Can You Administer Drugs to Your Dog to Stop the Pain?
“My dog is yelping in pain at night. Can I give her human pain medication to stop the yelping for the night?”
I recently got this shocking message from a reader and I quickly responded “ABSOLUTELY NOT.” You should never give your pet pain medication (for dogs_ before consulting with a vet, let alone human pain medication! Many human painkillers are toxic to dogs.
No matter how bad the pain is or how loudly your dog is yelping, do not give them your Vicodin, Percocet, Tylenol, or any other human pain medication.
If your pet has taken “dog-friendly pain medication” like Rimadyl, Deramaxx, or Previcox in the past, then you might consider giving them one pill for the night. But, I’d suggest you call your vet even before you do that.
Applying CBD oil, turmeric, or other topical pain-relief products to the pain-riddled regions of your dog’s body is a much safer option.
Home Treatment for Dogs Yelping in Pain
Oh, the heartbreak of hearing our fur-babies yelp in pain! As dog owners, we’ve all been there, and it’s a sound that can send shivers down our spine. While it’s essential to consult with a veterinarian to determine the underlying reason for your dog’s yelping, there are some home treatments you can consider to help alleviate their discomfort. But remember, always consult with your vet before trying any new treatment.
Plenty of Rest
Just like us after a long day or when something is wrong, dogs need their beauty sleep too. If your dog starts to yelp, it might be a sign they’ve overexerted themselves or are experiencing pain due to overuse. Ensure they have a comfy spot to rest, away from loud noise and distractions. Sometimes, a little R&R is all they need.
Hot or Cold Compress
Depending on the cause of your dog yelping, a hot or cold compress can work wonders. For instance, cramps and muscle spasms, which are a common cause of yelping in dogs, can be soothed with a warm compress. On the other hand, if your dog has a swollen or inflamed area, a cold compress might be more appropriate. Always ensure the compress isn’t too hot or cold, and always use a cloth barrier to protect their skin.
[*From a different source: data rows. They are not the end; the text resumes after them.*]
/-- The value a register shows to requester r, latches and FIFO effects apart. -/
def State.showReg (s : State) (r a : Nat) : Word :=
  let p := a / 0x1000
  let o := a % 0x1000
  let i := pageInfo p
  if (regSpec a).isNone then 0
  else
    let v := s.presentValue a
    if o = 0x004 then (if i.kind = .bough && !s.handshake (p - 0x040) then setBit v 0 true else v)
    else if o = 0x008 then setBit (setBit (setBit v 0 (bit v 0 || s.pageWorks p)) 2 (s.pageLocked p)) 3 (s.reg (pg p 0x00C) != 0)
    else if o < 0x020 then v
    else match i.kind with
      | .mbx =>
        let m := 4 * i.inst + (o - 0x100) / 0x100
        let x := s.mb m
        let took := (x.taken.find? fun e => e.1 == r).map (·.2)
        (match o % 0x100 with
        | 0x04 => x.stat
        | 0x14 => BitVec.ofNat 32 x.tag.toNat
        | 0x18 => x.epochs
        | 0x44 => SMap.get (fun _ => 0) x.result r
        | 0x64 =>
          match took with
          | some (e :: src :: _) =>
            let seen := ((s.rope.lastEpoch.find? fun n => n.1 == src.toNat - 0x200).map (·.2)).getD 0
            setBit e 16 (s.msgStale m (BitVec.ofNat 16 e.toNat) seen)
          | _ => 0
        | n => if 0x80 ≤ n ∧ n < 0xA0 then (match took with | some l => l.getD (2 + (n - 0x80) / 4) 0 | none => 0) else v)
      | .time =>
        if o = 0x28 then BitVec.ofNat 32 (fracOf s.time.now)
        else if o = 0x30 then BitVec.ofNat 32 (nsOf s.time.now)
        else if o = 0x34 then BitVec.ofNat 32 (nsOf s.time.now / 2 ^ 32) else v
      | .edge => if o = 0x24 then s.edgeStat (p - 0x100) else v
      | .edgecal =>
        if o = 0x30 then 0 else if 0x300 ≤ o then s.edgeAge (64 * i.inst + (o - 0x300) / 4) else v
      | .loop =>
        if 0x080 ≤ o ∧ o < 0x100 then s.loopMapWord ((o - 0x080) / 4) 29
        else if 0x100 ≤ o ∧ o < 0x180 then s.loopMapWord ((o - 0x100) / 4) 28
        else if 0x180 ≤ o ∧ o < 0x200 then s.loopMapWord ((o - 0x180) / 4) 30
        else v
      | .bough =>
        let b := p - 0x040
        if o = 0x28 then setFld v 24 16 (s.tokens b)
        else if o = 0x24 && !s.handshake b then setFld v 17 16 0
        else if 0x100 ≤ o then
          if s.handshake b then
            BitVec.ofNat 32 ((List.range 4).foldl (fun acc k =>
              let c := (s.bough b).cfg.stageAt (o - 0x100 + k)
              acc + (c.dly.toNat + c.initToken.toNat * 64 + c.en.toNat * 128) * 2 ^ (8 * k)) 0)
          else 0
        else v
      | .loopctx => if o % 0x100 = 0xF0 then (s.coastCheck (16 * (p - 0x400) + o / 0x100)).reg a else v
      | .rope => if o = 0x24 && s.brEn then setBit v s.brRope true else v
      | .acc => if o = 0x24 then BitVec.ofNat 32 s.outstanding else v
      | .iob => if o = 0x28 then (s.inLvl (p - 0x500)).1 else v
      | .dramCtl => if o = 0x24 then setFld v 15 8 s.dram.queue.length else v
      | .pitch => if o = 0x24 then s.pitchStat else if o = 0x2C then s.holdoffLeft else v
      | _ => v

/-- A register of a block under case 1 or 2 of R56 shows an open value where the block, and not a write, sets it. -/
def State.openReg (s : State) (a : Nat) : Bool :=
  let u := s.quietUnit a
  let dram := [0x640, 0x643, 0x644, 0x645].contains (a / 0x1000)
  0x020 ≤ a % 0x1000 && (s.isUndefined u.1 u.2 || s.isUndefined (a / 0x1000) 0xFFFF || (dram && s.isUndefined 0x641 0)) &&
    (match regSpec a with | some r => r.writable == 0 | none => false)

/-- The bits of a register that nothing fixes now: those of IN_LVL whose ball has no stated level (R337), and STAT.LEVEL of an edge
unit that passes on a tap without one. -/
def State.openBits (s : State) (a : Nat) : Word :=
  let p := a / 0x1000
  match (pageInfo p).kind with
  | .iob => if a % 0x1000 = 0x028 then (s.inLvl (p - 0x500)).2 else 0
  | .edge => if a % 0x1000 = 0x024 ∧ s.edgeOut (p - 0x100) = none then 0x40000 else 0
  | _ => 0

/-- The value a register shows, drawn free where R56 or R337 leaves it open. -/
def State.showOpen (s : State) (r a : Nat) : Word × State :=
  let m : Word := if s.openReg a then 0xFFFFFFFF else s.openBits a
  if m = 0 then (s.showReg r a, s)
  else
    let (v, s1) := s.free 32
    ((s.showReg r a &&& ~~~m) ||| (v &&& m), s1)

/-- Latch the companions of a read in requester r's snapshots. -/
def State.latchAll (s : State) (r a : Nat) : State :=
  (companions a).foldl (fun t c =>
    let (v, t1) := t.showOpen r c
    t1.setSnap (localSnap r c) v) s

/-- A read by requester r of byte offset a: the word returned, and the state with latches, FIFOs and mailbox effects. -/
def State.readReg (s : State) (r a : Nat) : Word × State :=
  let p := a / 0x1000
  let o := a % 0x1000
  let i := pageInfo p
  if byteAddressed r && a % 4 != 0 then (0, s)
  else
    let a := a / 4 * 4
    let s := if i.kind = .rtc ∧ (a % 0x1000 = 0x028 ∨ a % 0x1000 = 0x030 ∨ a % 0x1000 = 0x038) then s.rtcNow else s
    match i.kind, s.snap (localSnap r a) with
    | .edge, none =>
      if o = 0x50 then
        let ((lo, hi, info), s1) := s.captureTake (p - 0x100)
        (lo, (s1.setSnap (localSnap r (a + 4)) hi).setSnap (localSnap r (a + 8)) info)
      else if stickyLatch a then (regReset a, s) else (s.showOpen r a).map id (State.latchAll · r a)
    | .mbx, _ =>
      let m := 4 * i.inst + (o - 0x100) / 0x100
      if 0x100 ≤ o ∧ o < 0x500 ∧ o % 0x100 = 0x60 then s.rxTake m r
      else if 0x100 ≤ o ∧ o < 0x500 ∧ o % 0x100 = 0x0C then s.mbLockRead m r
      else (s.showReg r a, s)
    | .time, none =>
      if o = 0x24 then (s.showReg r a, s.setB (aTIME 0x24) 8 false) else (s.showOpen r a).map id (State.latchAll · r a)
    | _, some v => if stickyLatch a then (v, s) else (v, s.dropSnap (localSnap r a))
    | _, none => if stickyLatch a then (regReset a, s) else (s.showOpen r a).map id (State.latchAll · r a)

/-- A local read of a register: its word goes to the requester. Without a session the debug port reads nothing. -/
def State.localRead (s : State) (r a : Nat) : State :=
  if s.reaches r ∧ (r ≠ rDebug ∨ s.debugOpen) then
    let (v, s1) := s.readReg r a
    { s1 with lastRead := v, lastUr := false }
  else s

end Sys2Proof.Machine
end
Who doesn’t love a good massage, right? Our pups are no different. Gentle massage can help alleviate pain and discomfort, especially if it’s due to muscle tension or overuse. Focus on the area where your dog seems most sensitive, but be gentle. If they show any signs of increased pain, stop immediately. And if you’re unsure about the right technique, there are plenty of recent posts and tutorials available that can guide you.
Consult with a Veterinarian
While home treatments can be beneficial, they’re not a replacement for professional veterinary medicine. If your dog’s yelping continues or if you notice other symptoms like vomiting or diarrhea, fear or anxiety, or any other unusual behavior, it’s crucial to book an exam by a veterinarian. They can provide a thorough assessment and recommend the best course of action.
In conclusion, our dogs are our world, and when they hurt, we hurt. While it’s essential to try to help them at home, always remember that when in doubt, the expertise of a vet, e.g., from the College of Veterinary Medicine, is invaluable. They have the knowledge and tools to pinpoint the cause of a dog yelping and provide the best care possible. So, always keep their number handy and prioritize your pup’s well-being above all.